Your instructions: Find the line with "abandonedCounted (s.channels[x].held +" in the data below, then restate it and all remaining lines exactly, adding nothing.

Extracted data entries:
+--

/-- R25: all the windows of one channel ended. -/
theorem endAllWindows_eq (c : Fin 16) (s : State) :
    endAllWindows c s = windowsEnded (fun x => x == c) s := by
  have hd : endAllWindows c s = { s with
      channels := updAt s.channels c contextsFreed
      engine := copyDiscarded (fun x => x == c) s.engine
      counters := { s.counters with
        channels := updAt s.counters.channels c
          (abandonedCounted (s.channels[c].held + copiesWaiting s.engine c)) } } := by
    unfold endAllWindows discardCopy
    rw [endWindows_eq]
    dsimp only
    split
    · next c' w he =>
      rw [he]
      by_cases hc : c' = c
      · subst hc
        rw [if_pos rfl]
        have h2 : updAt (updAt s.counters.channels c' (abandonedCounted s.channels[c'].held)) c'
            (abandonedCounted 1) = updAt s.counters.channels c' (abandonedCounted (s.channels[c'].held + 1)) := by
          simp only [updAt_eq_ofFn]
          refine eq_ofFn fun j => ?_
          simp only [Fin.getElem_fin, Vector.getElem_ofFn]
          split <;> simp [abandonedCounted_add, *]
        simp only [copyDiscarded, copiesWaiting, beq_self_eq_true, if_true]
        rw [← h2]
        rfl
      · rw [if_neg hc]
        simp [copyDiscarded, copiesWaiting, hc, ← he]
    · next h =>
      have h1 : copyDiscarded (fun x => x == c) s.engine = s.engine := by
        unfold copyDiscarded
        split
        · next he => exact absurd he (h _ _)
        · rfl
      have h2 : copiesWaiting s.engine c = 0 := by
        unfold copiesWaiting
        split
        · next he => exact absurd he (h _ _)
        · rfl
      rw [h1, h2]
      rfl
  have hc : updAt s.counters.channels c (abandonedCounted (s.channels[c].held + copiesWaiting s.engine c))
      = Vector.ofFn fun x => if (x == c) = true then
        abandonedCounted (s.channels[x].held + copiesWaiting s.engine x) s.counters.channels[x]
        else s.counters.channels[x] := by
    rw [updAt_eq_ofFn]
    refine ofFn_congr fun j => ?_
    split
    · next hj => rw [eq_of_beq hj]
    · rfl
  rw [hd, windowsEnded_eq, updAt_eq_ofFn, hc]

theorem windowsEnded_none (s : State) : windowsEnded (fun _ => false) s = s := by
  have he : copyDiscarded (fun _ => false) s.engine = s.engine := by
    unfold copyDiscarded
    split
    · next h => rw [h]; rfl
    · rfl
  rw [windowsEnded_eq, he]
  simp only [Bool.false_eq_true, if_false]
  rw [← eq_ofFn (v := s.channels) fun _ => rfl, ← eq_ofFn (v := s.counters.channels) fun _ => rfl]

theorem copyDiscarded_comp (p q : Fin 16 → Bool) (e : Engine) :
    copyDiscarded q (copyDiscarded p e) = copyDiscarded (fun c => p c || q c) e := by
  cases e with
  | waiting c w =>
    cases w with
    | some w =>
      cases hp : p c <;> simp [copyDiscarded, hp]
    | none => rfl
  | idle => rfl
  | evaluating c w => rfl

theorem copiesWaiting_discarded (p : Fin 16 → Bool) (e : Engine) (c : Fin 16) :
    copiesWaiting (copyDiscarded p e) c = if p c then 0 else copiesWaiting e c := by
  cases e with
  | waiting c' w =>
    cases w with
    | some w =>
      by_cases hc : c' = c
      · subst hc
        cases hp : p c' <;> simp [copyDiscarded, copiesWaiting, hp]
      · cases hp : p c' <;> simp [copyDiscarded, copiesWaiting, hp, hc]
    | none => simp [copyDiscarded, copiesWaiting]
  | idle => simp [copyDiscarded, copiesWaiting]
  | evaluating c w => simp [copyDiscarded, copiesWaiting]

+--

Task output:
        abandonedCounted (s.channels[x].held + copiesWaiting s.engine x) s.counters.channels[x]
        else s.counters.channels[x] := by
    rw [updAt_eq_ofFn]
    refine ofFn_congr fun j => ?_
    split
    · next hj => rw [eq_of_beq hj]
    · rfl
  rw [hd, windowsEnded_eq, updAt_eq_ofFn, hc]

theorem windowsEnded_none (s : State) : windowsEnded (fun _ => false) s = s := by
  have he : copyDiscarded (fun _ => false) s.engine = s.engine := by
    unfold copyDiscarded
    split
    · next h => rw [h]; rfl
    · rfl
  rw [windowsEnded_eq, he]
  simp only [Bool.false_eq_true, if_false]
  rw [← eq_ofFn (v := s.channels) fun _ => rfl, ← eq_ofFn (v := s.counters.channels) fun _ => rfl]

theorem copyDiscarded_comp (p q : Fin 16 → Bool) (e : Engine) :
    copyDiscarded q (copyDiscarded p e) = copyDiscarded (fun c => p c || q c) e := by
  cases e with
  | waiting c w =>
    cases w with
    | some w =>
      cases hp : p c <;> simp [copyDiscarded, hp]
    | none => rfl
  | idle => rfl
  | evaluating c w => rfl

theorem copiesWaiting_discarded (p : Fin 16 → Bool) (e : Engine) (c : Fin 16) :
    copiesWaiting (copyDiscarded p e) c = if p c then 0 else copiesWaiting e c := by
  cases e with
  | waiting c' w =>
    cases w with
    | some w =>
      by_cases hc : c' = c
      · subst hc
        cases hp : p c' <;> simp [copyDiscarded, copiesWaiting, hp]
      · cases hp : p c' <;> simp [copyDiscarded, copiesWaiting, hp, hc]
    | none => simp [copyDiscarded, copiesWaiting]
  | idle => simp [copyDiscarded, copiesWaiting]
  | evaluating c w => simp [copyDiscarded, copiesWaiting]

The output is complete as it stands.